Choosing a platform is a gamble at the end of the day, I just think that YouTube is a better one for me in the long run because I own all the rights to my work. I have written for multiple OTT platforms, where you get long notes from the legal department. I was working on this queer show where we had to walk on eggshells when it came to queerness, and I fail to understand how you can talk about sexuality without sex. I knew that they’d automatically want to put a clampdown on things they didn’t like, but my YouTube is my safe space.
‘I do comedy because I don’t think anything else would have made sense in my life.’
How challenging is it as a comedian to navigate this culture of being offended at jokes?
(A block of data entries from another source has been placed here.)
/-- R142: PRIV_READ always, the three other access flags as bits 7 and 6 say, the implications, and exactly sixteen results. -/
def Obligations.PermissionSetsArePossibleSixteen : Prop :=
  (∀ entry : Word64,
    (decodePermissions entry).privRead = true ∧
    (decodePermissions entry).privWrite = !entry.getLsbD 7 ∧
    (decodePermissions entry).userRead = entry.getLsbD 6 ∧
    (decodePermissions entry).userWrite = (entry.getLsbD 6 && !entry.getLsbD 7) ∧
    ((decodePermissions entry).userWrite = true →
      (decodePermissions entry).userRead = true ∧ (decodePermissions entry).privWrite = true) ∧
    ((decodePermissions entry).userRead = true → (decodePermissions entry).privRead = true)) ∧
  (∀ b : BitVec 6, (∃ entry : Word64, (decodePermissions entry).pack = b) ↔
    b ∈ [0x27#6, 0x23#6, 0x07#6, 0x03#6, 0x3F#6, 0x3B#6, 0x1F#6, 0x1B#6,
         0x25#6, 0x21#6, 0x05#6, 0x01#6, 0x2D#6, 0x29#6, 0x0D#6, 0x09#6])

/-! ### WalkEngine: the transitions -/

/-- R157: `walk` in IDLE. A malformed request ends at once with an empty trace and no read; any other starts a walk at level 0 with
the four indices latched and the table base as given (its operand of `ADDR_BITS` bits: R7, log entry 29). That the record of reads
sent is emptied is the model's choice (log entry 21). -/
def Obligations.AcceptTransition : Prop :=
  ∀ (tableBase va : Word64) (s : State), s.walker.fsm = .idle →
    (isMalformed s.params tableBase va = true →
      exec (.walk tableBase va) s = .next { s with
        walker := { s.walker with traceLen := 0#3, result := .malformedArgument, fsm := .done }
        ports := { s.ports with sent := [] } }) ∧
    (isMalformed s.params tableBase va = false →
      exec (.walk tableBase va) s = .next { s with
        walker := { s.walker with
          idx := ⟨va.extractLsb' 39 9, va.extractLsb' 30 9, va.extractLsb' 21 9, va.extractLsb' 12 9⟩
          curTable := s.params.operandBase tableBase
          level := 0
          traceLen := 0#3
          fsm := .issue }
        ports := { s.ports with sent := [] } })

/-- R35, R234: a request presented in any state but IDLE is not taken: the walker's registers stay and the requester keeps it. That it
is kept at the end of a list of presented requests is the model's form (log entry 18). -/
def Obligations.BusyWalkerTakesNoRequest : Prop :=
  ∀ (tableBase va : Word64) (s : State), s.walker.fsm ≠ .idle →
    exec (.walk tableBase va) s = .next { s with
      ports := { s.ports with pending := s.ports.pending ++ [tableBase ++ va] } }

/-- R158: in ISSUE the walker's own act sends the read of `(cur_table, idx[level])`, goes to WAIT and writes nothing else. -/
def Obligations.IssueTransition : Prop :=
  ∀ s : State, s.turn = .proceed → s.walker.fsm = .issue →
    step s = .next { s with
      schedule := s.schedule.tail
      walker := { s.walker with fsm := .wait }
      ports := { s.ports with
        sent := s.ports.sent ++ [{ tableBase := s.walker.curTable, index := s.walker.idx.get s.walker.level }] } }

/-- R159: in WAIT an answer Ok(v) appends the step of the old registers and ends the walk at an Invalid, a Block or a Page entry, or
follows a Table entry to the next level. That the answer taken still stands on the reader's port is the model's choice (log entry 31),
and so is that answering changes no memory (log entry 30). -/
def Obligations.AnswerOkTransition : Prop :=
  ∀ (s : State) (v : Word64), s.turn = .answer (.ok v) → s.walker.fsm = .wait →
    step s = .next { s with
      schedule := s.schedule.tail
      ports := { s.ports with readerOut := some (.ok v) }
      walker :=
        let appended : Walker := { s.walker with
          trace := s.walker.trace.set s.walker.level
            { level := s.walker.level
              tableBaseUsed := s.walker.curTable
              indexUsed := s.walker.idx.get s.walker.level
              rawEntry := v
              kind := (classify v s.walker.level).kind }
          traceLen := BitVec.ofNat 3 (s.walker.level.val + 1) }
        match classify v s.walker.level with
        | .invalid => { appended with result := .failure s.walker.level, fsm := .done }
        | .block => { appended with result := .stopped s.walker.level, fsm := .done }
        | .table oa => { appended with curTable := oa, level := s.walker.level + 1, fsm := .issue }
        | .page oa => { appended with result := .success oa (decodePermissions v), fsm := .done } }

/-- R160: in WAIT an answer Err(e) ends the walk with the slot and the error reported, the trace unchanged. `e` is an element of the
type that the platform has for `ReadError` (R7, log entry 10). That the answer taken still stands on the reader's port is the model's
choice (log entry 31), and so is that answering changes no memory (log entry 30). -/
def Obligations.AnswerErrTransition : Prop :=
  ∀ (s : State) (e : ReadError), s.turn = .answer (.err e) → s.walker.fsm = .wait →
    step s = .next { s with
      schedule := s.schedule.tail
      ports := { s.ports with readerOut := some (.err (s.params.errorType.element e)) }
      walker := { s.walker with
        result := .readFailure s.walker.level s.walker.curTable (s.walker.idx.get s.walker.level)
          (s.params.errorType.element e)
        fsm := .done } }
There’s no denying that people are looking to clamp down on free speech of comedians. And yet, people can still comment ‘chhakka’ on my videos without any consequences. I have made my peace with this, but my inspirations are Bill Hicks and George Carlin, who have always said f**k you to the norms of society. When you talk about religion in India spears immediately come out. I had to cut 17 hilarious minutes from the special about my Catholic upbringing. My editor told me that I couldn’t keep it if I wanted to stay out of jail and not get lynched. The biggest pro and con of our industry is that we have the Internet to push our careers, so anyone can say anything they want to us. Some days, you may miss the 100 positive comments but find yourself spiralling because of the one negative comment. It's extremely human to see negativity first. That’s why I take a step back and keep my phone away. I also think that the negativity and the desire to retort comes from a place of hate. When someone is attacking me, I understand that they are probably going through something in their own life. I have worked really hard to build a happy life for myself with my cats, my partner, and my home. I have made a safe space that I care for, and no one can violate this.
Despite the struggles, what keeps you at it?
I do comedy because I don’t think anything else would have made sense in my life. I’ve always said the wrong thing at the wrong time. While I faced a lot of repercussions for this as a kid, it has made me who I am. I grew up in Bhayandar and did a show in south Bombay where I was paid to roast them! I always tell other queers that it’s okay to be the weirdo, because someone will find you really adorable. But my favourite thing about comedy is interacting with people. You do a show in a new city for an hour, but what do you do with the other 23 hours? Fans show up whenever we play in their cities, they even give us gifts and take us around. I have found fans who have become family all over the country. These are people who have fed me and taken care of me, and none of it would have happened if it weren’t for my work. Comedy has given me a commune, and this is all I have.
Navin Noronha during a performance
Do you see alternative voices becoming the norm in Indian comedy?
I started India’s first queer comedy show virtually in 2020, and now we’re doing stage shows. There are more queer comics and alternate voices in the scene, and that really gives me hope. When I first joined the comedy scene, it was just a bunch of Bandra elites talking about Tinder and girlfriends, and now that narrative has entirely changed. There are so many avenues to explore and we’ve come a long way with people now talking about queerness, disability, casteism and classism. The only thing we need is for the audience to be just as enthusiastic as us, and things will completely change.